Жаворонков вытер о штаны вспотевшие кулаки и, сдерживая злобу, проурчал:
– Сколько заплатите? Дайте, Леон Ионыч, хоть сорок рублей.
– Пять!
– Ну, давайте пять!
Он, скомкав деньги, сунул их в карман.
– Фамилию? – повторил строго Черпанов.
– Фамилия у него знаменитая. Шулер и подлейшая личность. Владел скрытыми притонами, но теперь замазал. Сообщал я о нем в милицию, но рука есть там, что ли, словом, по-прежнему – через день вечеринки с играми.
– Фамилию!
– Стыдно и произносить его фамилию. Пакостит дом его фамилия.
Черпанов застегнул карманы:
– Гривенника к пятерке не прибавлю, Жаворонков.
– Трошин его фамилия. Тереша Трошин. Ныне в винодельческом тресте служит. Раньше…
– Плевать мне на всякие "раньше"!
– Обманет, он вместо заграничного костюма такую непролазную дрянь всучит, годы будете жалеть. При моем комиссионерстве оплошность отпадает, так как я соображаю…
Черпанов одернул синюю блузу, встал:
– Пора, Егор Егорыч. А ты, Жаворонков, насчет шестисот двадцати обмозгуй, список составь, разбей по группам – и пусть готовятся. Квартирные и суточные после представления списков на третий день, прогонные немедленно. Наживай брюхо, Жаворонков!
Жаворонков обалдел и чуть ли не сделал руки по швам.
Мы покинули его комнатки – степенно и торжественно.
Лестница показалась мне широкой – и менее крутой.
* * *
Мы слезли в той части столицы, которую некогда именовали "окраиной". Здесь более чем где-либо, – если даже и не стараться оставить позади мучающее вас беспокойство, так как оно мучило меня, – вы заметите напор того иного, которое достойно всяческой похвалы. Вместо дряхлых домишек, пред которыми и наш № 42 мог показаться дворцом, перед вами белые пятиэтажные улицы, мурава скверов, дворы озеленились, плотные серые заводы утеряли былую приниженность; тощие лица, хилые тела сменились озадистыми, широкими в крестце. Распалялись глаза, глядя на все это! Отлично бы чувствовал я себя, озаренно бы даже, кабы не постоянная оглядка на Черпанова, кабы не стремление усвоить его теперешнее состояние. А он был сух и длинен – и больше ничего. По лестнице – такой светлой, словно архитекторы боялись, что обитатели постоянно теряют иголки или заботились они о бюрократах, которые приспособят здесь столы для натиска анкет, – мы поднялись на третий этаж. Едва мы открыли дверь, напор радио заставил нас придвинуться друг к другу. Хозяин, Миша Некрасов, принял наше движение за похвалу. Он крутил перед нами черный ящик вроде сковородки с перехваченным зрачком, откуда чей-то унылый голос требовал признания. Углубленный человек в пиджаке с отвислыми карманами, вроде тот, которого Черпанов называл Супчиком, безмятежно стоял подле ящика, погрузившись, видимо, в пропасть своих размышлений. "Заграницу ловим!" – прокричал нам хозяин.

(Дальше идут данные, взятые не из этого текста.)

-- ==== Sys2Proof/Machine/Step.lean ====
section
/-! DEFINITION. One step: one atomic action of one agent (spec/00_scope.md rule R16). -/

namespace Sys2Proof.Machine

/-- One atomic action of the agent whose turn it is. -/
def step (s : State) : Host.Outcome State Fault Refusal := takeTurn (nextTurn s) (afterTurn s)

/-- `s` with the command of `nbits` bits `w` as the host's next access and the next turn the host's (DESIGN CHOICE, log entry 9). -/
def State.withFetchWord (s : State) (nbits w : Nat) : State := withCommand (tableWord nbits w) s

end Sys2Proof.Machine
end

– Прекрасное радио! – закричал Черпанов, перекрывая все голоса. Впервые встречаю подобное радио. Удивительное радио, призываю свидетелей.
То ли крик достался ему дорого, то ли он волновался, то ли желал изобразить волнение, то ли желал начать обычное обсиживание всей мебели, Черпанов плюхнулся на стул, обитый клеенкой, плеснул из графина в стакан хозяин взглянул на него оробело, – глотнул… и опять я склонен возвратиться к нашим классикам: "глаза его выскочили на лоб", сказали бы они. На лоб не на лоб – я думаю, что ни при каких обстоятельствах глаза Черпанова не могут выскочить на лоб, не потому, что там места нет, а оттого, что он всегда сумеет сдержать себя, – но под лоб они укатились. Он даже слегка побледнел:
– Послушайте, товарищ, – сказал он, наконец, хозяину, – правда, я поднимался по лестнице, задохнулся также и от умиротворения радио, но почему в графинчике, который стоит мирно в стороне на водяном подносике, вместо освежающего я саданул водку?
Хозяйка, – в ней вы бы прочли математически выраженное скопление доброты и мягкости, – всполошилась. Хозяин обозначил руками недоумение.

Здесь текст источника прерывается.